Les données notariales, lorsqu’elles sont disponibles pour votre secteur, restent une référence utile parce qu’elles reflètent des ventes effectivement signées. Elles ont toutefois un décalage temporel. Complétez-les avec les documents du bien et une visite attentive du quartier à plusieurs moments de la journée. Dans le neuf, ajoutez l’état des permis, des mises en chantier et de l’offre locale, sans déduire automatiquement qu’une offre faible garantira une hausse des prix.

Le scénario central reste celui d’un marché très dépendant de l’accès au crédit et de l’adaptation des prix. Il n’exclut ni des reprises localisées ni des baisses plus marquées sur les biens pénalisés par leurs défauts. Pour chaque projet, la réponse pertinente reste individuelle : qualité du bien, horizon de détention, financement obtenu et capacité à absorber les dépenses futures.
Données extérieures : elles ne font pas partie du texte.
-- ==== Sys2Proof/Machine/VectorQ.lean ====
section
/-! DEFINITION. The vector queue: VCHAIN, VDESC, the vector CONFIGs, QSCAN and SPREAD from their start to their completion
(07_vector_engine.md, 09_quantisation.md). -/

namespace Sys2Proof.Machine
open Sys2Proof

/-- A started chain or SETVL lets a later one start; any other command must have completed (R169). -/
def chainLike (k : QKind) : Bool := decide (k = .vchain) || decide (k = .vdescSetvl)

def dslot (x : CoreSt) (k : Nat) : DescSlot := tget .reset x.eng.descs k

/-! ### VCHAIN (R149 to R169) -/

/-- The address in the register of a field, bits [19:0] (R155). -/
def vaddr (q : QEntry) (hi lo : Nat) : Nat := (sregT q.regs (wfld q.w hi lo)).toNat % 2 ^ 20

/-- A stream of a chain: form, element format, address, pitch. -/
structure VStream where
  form : Nat
  fmt : Nat
  base : Nat
  pitch : Nat
  deriving DecidableEq, Repr

def streamA (d : Desc) (q : QEntry) : VStream := ⟨d.formA, d.ifmtA, vaddr q 40 36, wfld q.w 82 71⟩
def streamB (d : Desc) (q : QEntry) : VStream := ⟨d.formB, d.ifmtB, vaddr q 45 41, wfld q.w 94 83⟩

/-- A stream's ranges for row `r`. -/
def streamRanges (y : VStream) (vl r : Nat) : List SpRange :=
  match y.form with
  | 1 => transRanges (y.base + 32 * r) (y.pitch * 64)
  | 2 => stridedRanges (y.base + 2 * r) (y.pitch + 1) vl
  | _ => [⟨false, y.base + r * y.pitch * 64, fmtBytes y.fmt vl⟩]

/-- The cycles for which row `r` of a stream occupies its port. -/
def streamCycles (t : SpTask) (y : VStream) (vl r : Nat) : Nat :=
  match y.form with
  | 1 => 2
  | 2 => stridedCycles t (y.base + 2 * r) (y.pitch + 1) vl
  | _ => cdiv vl 64

/-- What row `r` of a stream reads in its cycle `sub`. -/
def streamPieces (t : SpTask) (y : VStream) (vl r sub : Nat) : Pieces :=
  match y.form with
  | 1 => transPieces (y.base + 32 * r) (y.pitch * 64) sub
  | 2 => stridedPieces t (y.base + 2 * r) (y.pitch + 1) vl sub
  | _ => [(y.base + r * y.pitch * 64 + sub * fmtBytes y.fmt 64, fmtBytes y.fmt (min 64 (vl - 64 * sub)))]

/-- The bytes of a row, from those of its cycles. -/
def streamRow (t : SpTask) (y : VStream) (vl r : Nat) (subs : List (List Byte)) : List Byte :=
  match y.form with
  | 1 => transposed subs.flatten
  | 2 => gathered t (y.base + 2 * r) (y.pitch + 1) vl subs
  | _ => subs.flatten

/-- Cycles by which a stream's form delays the arrival of a row (R168). -/
def streamDelay (t : SpTask) (y : VStream) (vl r : Nat) : Nat :=
  match y.form with
  | 1 => 1
  | 2 => stridedCycles t (y.base + 2 * r) (y.pitch + 1) vl - 1
  | _ => 0

/-- A row of the drain port, as binary32 (R139). -/
def drainRow (e : Engines) (row n : Nat) : List W32 := (List.range n).map fun c => f32OfInt (accI e row c)

/-- Record count of a chain's reduction. -/
def recCount (d : Desc) (vl rows : Nat) : Nat := cdiv rows d.rgrp * (if d.redAxis then vl else 1)

/-- The ranges a chain reads and writes, reads first. -/
def chainRanges (d : Desc) (q : QEntry) (vl rows : Nat) : List SpRange :=
  let rs := List.range rows
  (if usesSrc d 2 && !d.srcAcc then rs.flatMap (streamRanges (streamA d q) vl) else []) ++
  (if usesSrc d 3 then rs.flatMap (streamRanges (streamB d q) vl) else []) ++
  (if usesSrc d 4 then [⟨false, vaddr q 55 51, 4 * vl⟩] else []) ++
  (if usesSrc d 5 then [⟨false, vaddr q 60 56, 4 * rows⟩] else []) ++
  (if !d.wen then []
   else if d.redOp = 0 then rs.map fun r => ⟨true, vaddr q 50 46 + r * (wfld q.w 106 95 * 64), fmtBytes d.ofmt vl⟩
   else [⟨true, vaddr q 50 46, recCount d vl rows * recBytes d⟩])

/-- A register field names an operand that the descriptor does not use (R167). -/
def unusedField (d : Desc) (w : CmdWord) : Bool :=
  (decide (wfld w 40 36 ≠ 0) && !(usesSrc d 2 || d.srcAcc)) || (decide (wfld w 45 41 ≠ 0) && !usesSrc d 3) ||
  (decide (wfld w 50 46 ≠ 0) && !d.wen) || (decide (wfld w 55 51 ≠ 0) && !usesSrc d 4) ||
  (decide (wfld w 60 56 ≠ 0) && !usesSrc d 5)

/-- VL does not fit a form that is used (R155). -/
def vlFormErr (d : Desc) (vl : Nat) : Bool :=
  let bad (form : Nat) : Bool := (decide (form = 1) && decide (vl ≠ 256)) || (decide (form = 2) && decide (vl > 128))
  (usesSrc d 2 && bad d.formA) || (usesSrc d 3 && bad d.formB)

/-- The first error of a chain that starts with VL ≠ 0 (R167). -/
def chainErr (s : State) (c : CoreId) (q : QEntry) (d : Desc) (vl rows : Nat) : Option (BitVec 8) :=
  if !(dslot (getCore s c) (wfld q.w 35 32)).valid then some cDESC_EMPTY
  else if unusedField d q.w then some cILLEGAL
  else if vlFormErr d vl then some cVL_FORM
  else if d.srcAcc && decide (vaddr q 40 36 + (rows - 1) > 1023) then some cACC_RANGE
  else if drawsBits d && memberErr s c (wfld q.w 114 107) ((rows - 1) / d.rpm + 1) then some cMEMBER_RANGE
  else rangesErr (getCore s c).spTask (chainRanges d q vl rows)

/-- The descriptor and the rows of a chain. -/
def chainDesc (x : CoreSt) (q : QEntry) : Desc := descOf (dslot x (wfld q.w 35 32)).words
def chainRows (q : QEntry) : Nat := wfld q.w 70 61 + 1

def readsA (d : Desc) : Bool := usesSrc d 2 && !d.srcAcc
def drains (d : Desc) : Bool := usesSrc d 2 && d.srcAcc
def readsB (d : Desc) : Bool := usesSrc d 3

/-- Cycles of the prologue: the row vector, then the column vector (R168). -/
def prologueV (d : Desc) (vl : Nat) : Nat := if usesSrc d 4 then cdiv vl 64 else 0
def prologueU (d : Desc) (rows : Nat) : Nat := if usesSrc d 5 then cdiv rows 64 else 0

/-- The cycles of row `r` (P_r of R168). -/
def rowPace (t : SpTask) (d : Desc) (q : QEntry) (vl r : Nat) : Nat :=
  max (cdiv vl 64) (max (if readsA d then streamCycles t (streamA d q) vl r else 0) (if readsB d then streamCycles t (streamB d q) vl r else 0))

/-- Bytes of a group's records, and the accesses that write them. -/
def groupBytes (d : Desc) (vl : Nat) : Nat := (if d.redAxis then vl else 1) * recBytes d
def groupWrites (d : Desc) (vl : Nat) : Nat := cdiv (groupBytes d vl) 256

/-- The cycles in which the rows are first presented: row `i` in `t`, its group's first row in `g`; on axis 1 a later group is held until
the records of the one before it have their cycles (R168). -/
def chainStarts (pace : Nat → Nat) (grp hold : Nat) : Nat → Nat → Nat → Nat → List Nat
  | 0, _, _, _ => []
  | n + 1, i, t, g =>
    let u := t + pace i
    let v := if (i + 1) % grp = 0 then max u (g + hold) else u
    t :: chainStarts pace grp hold n (i + 1) v (if (i + 1) % grp = 0 then v else g)

/-- Cycles from the first presentation of row `r` to the presentation of its first element write. -/
def rowLatency (t : SpTask) (d : Desc) (q : QEntry) (vl r : Nat) : Nat :=
  8 + 4 * d.nst + max (if readsA d then streamDelay t (streamA d q) vl r else 0) (if readsB d then streamDelay t (streamB d q) vl r else 0)

/-- Cycles from a group's last element to its records (L of R168). -/
def redLatency (d : Desc) : Nat := if d.redOp = 5 then 16 else 8

/-- The cycle in which the records of group `g` are first presented. -/
def recordAt (d : Desc) (q : QEntry) (vl g : Nat) : Nat :=
  q.outs.getD (min (chainRows q - 1) (g * d.rgrp + d.rgrp - 1)) 0 + (cdiv vl 64 - 1) + redLatency d

def groupCount (d : Desc) (q : QEntry) : Nat := cdiv (chainRows q) d.rgrp

/-- First and last write of a chain; without a write they count as if it were (R169). -/
def firstWrite (d : Desc) (q : QEntry) (vl : Nat) : Nat := if d.redOp = 0 then q.outs.headD 0 else recordAt d q vl 0
def lastWrite (d : Desc) (q : QEntry) (vl : Nat) : Nat :=
  if d.redOp = 0 then q.outs.getLast?.getD 0 + (cdiv vl 64 - 1) else recordAt d q vl (groupCount d q - 1) + groupWrites d vl - 1

/-- The last cycle in which the last row presents a stream read; a drain read comes 2 cycles later (R155). -/
def lastRead (t : SpTask) (d : Desc) (q : QEntry) (vl : Nat) : Nat :=
  let r := chainRows q - 1
  let n := max (if drains d then cdiv vl 64 + 2 else 0)
    (max (if readsA d then streamCycles t (streamA d q) vl r else 0) (if readsB d then streamCycles t (streamB d q) vl r else 0))
  q.sched.getLast?.getD 0 + (if n = 0 then rowPace t d q vl r else n) - 1

/-- A chain that starts now, as the entry it would be. -/
def chainPlan (s : State) (c : CoreId) (q : QEntry) (d : Desc) (vl : Nat) : QEntry :=
  let t := (getCore s c).spTask
  let t0 := clockOf s c + prologueV d vl + prologueU d (chainRows q)
  let hold := if d.redOp ≠ 0 ∧ d.redAxis then groupWrites d vl else 0
  let sched := chainStarts (rowPace t d q vl) d.rgrp hold (chainRows q) 0 t0 t0
  let q := { begun s c q with vl := vl, sched := sched, outs := sched.zipIdx.map fun (p, r) => p + rowLatency t d q vl r }
  { q with free := lastRead t d q vl + 1, last := lastWrite d q vl, endAt := some (lastWrite d q vl + 3) }

def startVchain (s : State) (c : CoreId) (q : QEntry) : StartRes :=
  let x := getCore s c
  let vl := x.eng.vl.toNat
  let d := chainDesc x q
  let ahead := earlier x.seq.vxQ q.n
  if (ahead.any fun e => !chainLike e.kind) ∨ x.seq.cycle < freeAt ahead then .wait
  else if vl = 0 then .done s
  else
    match chainErr s c q d vl (chainRows q) with
    | some e => .fail e none false
    | none =>
      let p := chainPlan s c q d vl
      if firstWrite d p vl ≤ (ahead.map (·.last)).foldl max 0 ∧ ahead ≠ [] then .wait else .run s p

/-- Keys of what a chain keeps: stream A, stream B, the vectors, rows of output, records. -/
def vkey (tag r sub : Nat) : Nat := tag * 2 ^ 30 + r * 2 ^ 12 + sub

/-- The rows whose cycle `k` falls into cycle `t`, among `n` cycles from those of the list on. -/
def rowsAt (l : List Nat) (n : Nat → Nat) (t : Nat) : List (Nat × Nat) :=
  (l.zipIdx.filter fun (p, r) => decide (p ≤ t) && decide (t < p + n r)).map fun (p, r) => (r, t - p)

/-- The reads of a stream in cycle `t`. -/
def streamAccess (u : SpTask) (q : QEntry) (y : VStream) (tag : Nat) (port : BitVec 3) (t : Nat) : List Access :=
  (rowsAt q.sched (streamCycles u y q.vl) t).map fun (r, sub) => reads q port (vkey tag r sub) (streamPieces u y q.vl r sub)

/-- The writes of a chain in cycle `t`: a beat of a row, or 256 bytes of a group's records. -/
def chainWrites (d : Desc) (q : QEntry) (t : Nat) : List Access :=
  let rd := vaddr q 50 46
  if !d.wen then []
  else if d.redOp = 0 then
    let bb := fmtBytes d.ofmt 64
    (rowsAt q.outs (fun _ => cdiv q.vl 64) t).map fun (r, b) =>
      writes q 4 (rd + r * (wfld q.w 106 95 * 64) + b * bb) (((capOf q (vkey 3 r 0)).drop (b * bb)).take bb)
  else
    (rowsAt ((List.range (groupCount d q)).map (recordAt d q q.vl)) (fun _ => groupWrites d q.vl) t).map fun (g, j) =>
      writes q 4 (rd + g * groupBytes d q.vl + 256 * j) (((capOf q (vkey 4 g 0)).drop (256 * j)).take 256)

def chainAccess (x : CoreSt) (q : QEntry) (t : Nat) : List Access :=
  let d := chainDesc x q
  let j := t - q.startAt
  let nv := prologueV d q.vl
  let nu := prologueU d (chainRows q)
  let vec (a n k : Nat) (key : Nat) : List Access := [reads q 6 key [(a + 256 * k, min 256 (n - 256 * k))]]
  (if j < nv then vec (vaddr q 55 51) (4 * q.vl) j (vkey 2 0 j)
   else if j < nv + nu then vec (vaddr q 60 56) (4 * chainRows q) (j - nv) (vkey 2 1 (j - nv)) else []) ++
  (if readsA d then streamAccess x.spTask q (streamA d q) 0 5 t else []) ++
  (if readsB d then streamAccess x.spTask q (streamB d q) 1 6 t else []) ++ chainWrites d q t

/-- The drain reads of the cycle: 64 columns of a row, as binary32 (R139, R155). -/
def chainDrains (x : CoreSt) (q : QEntry) (t : Nat) : QEntry :=
  let d := chainDesc x q
  let rows := if drains d then rowsAt (q.sched.map (· + 2)) (fun _ => cdiv q.vl 64) t else []
  if rows.isEmpty then q
  else { q with vals := q.vals ++ rows.map fun (r, b) => (vkey 5 r b, (drainRow x.eng (vaddr q 40 36 + r) q.vl).drop (64 * b) |>.take 64) }

def valsAt (q : QEntry) (key : Nat) : List W32 := match q.vals.find? fun x => decide (x.1 = key) with | some x => x.2 | none => []

/-- A row of a stream as elements, with its nonfinite count. -/
def rowElems (u : SpTask) (q : QEntry) (y : VStream) (tag r : Nat) : List W32 × VStat :=
  rowIn y.fmt q.vl (streamRow u y q.vl r ((List.range (streamCycles u y q.vl r)).map fun k => capOf q (vkey tag r k)))

/-- A prologue vector of `n` elements. -/
def vecElems (q : QEntry) (which n : Nat) : List W32 × VStat :=
  rowIn 0 n ((List.range (cdiv n 64)).flatMap fun k => capOf q (vkey 2 which k))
Questions fréquentes sur le marché immobilier en septembre 2024

Est-ce le bon moment pour acheter un bien immobilier en 2024 ?
C’est le bon moment si votre financement est sécurisé, si le bien répond à un besoin durable et si son prix intègre ses défauts et travaux. Chercher le point bas parfait est rarement efficace. Comparez surtout le coût global de l’opération, votre mensualité, votre apport restant et votre horizon de détention.
Les prix de l’immobilier vont-ils encore baisser ?
Une baisse peut se poursuivre dans certains secteurs ou sur les biens mal valorisés, mais il n’existe pas de trajectoire unique. Les logements bien placés, performants et rares résistent souvent mieux. Analysez les ventes comparables, les délais de vente et les négociations dans le quartier ciblé plutôt qu’une moyenne nationale.
Quel apport faut-il pour acheter en septembre 2024 ?
Il n’existe pas de minimum légal général, mais les banques demandent fréquemment que l’apport couvre au moins les frais d’acquisition et de garantie. Dans l’ancien, cela représente souvent un montant significatif. Gardez aussi une épargne de précaution : consacrer toutes vos liquidités à l’apport fragilise le projet en cas de travaux ou d’imprévu.
Peut-on acheter un logement classé F ou G au DPE ?
Oui, mais le prix et le financement doivent tenir compte de la rénovation. Demandez les diagnostics, un audit énergétique lorsqu’il est requis, des devis et les documents de copropriété. Pour un investissement locatif, vérifiez impérativement le calendrier d’interdiction de location et les restrictions de loyer applicables à la date de signature du bail.
Comment savoir si un prix immobilier est réaliste ?
Un prix réaliste se justifie par des ventes récentes de biens comparables, corrigées pour l’état, l’étage, l’extérieur, le DPE, les charges et les travaux. Les annonces ne suffisent pas : elles reflètent des prétentions, pas toujours des transactions. Un notaire ou un agent connaissant précisément le micro-marché peut compléter votre analyse.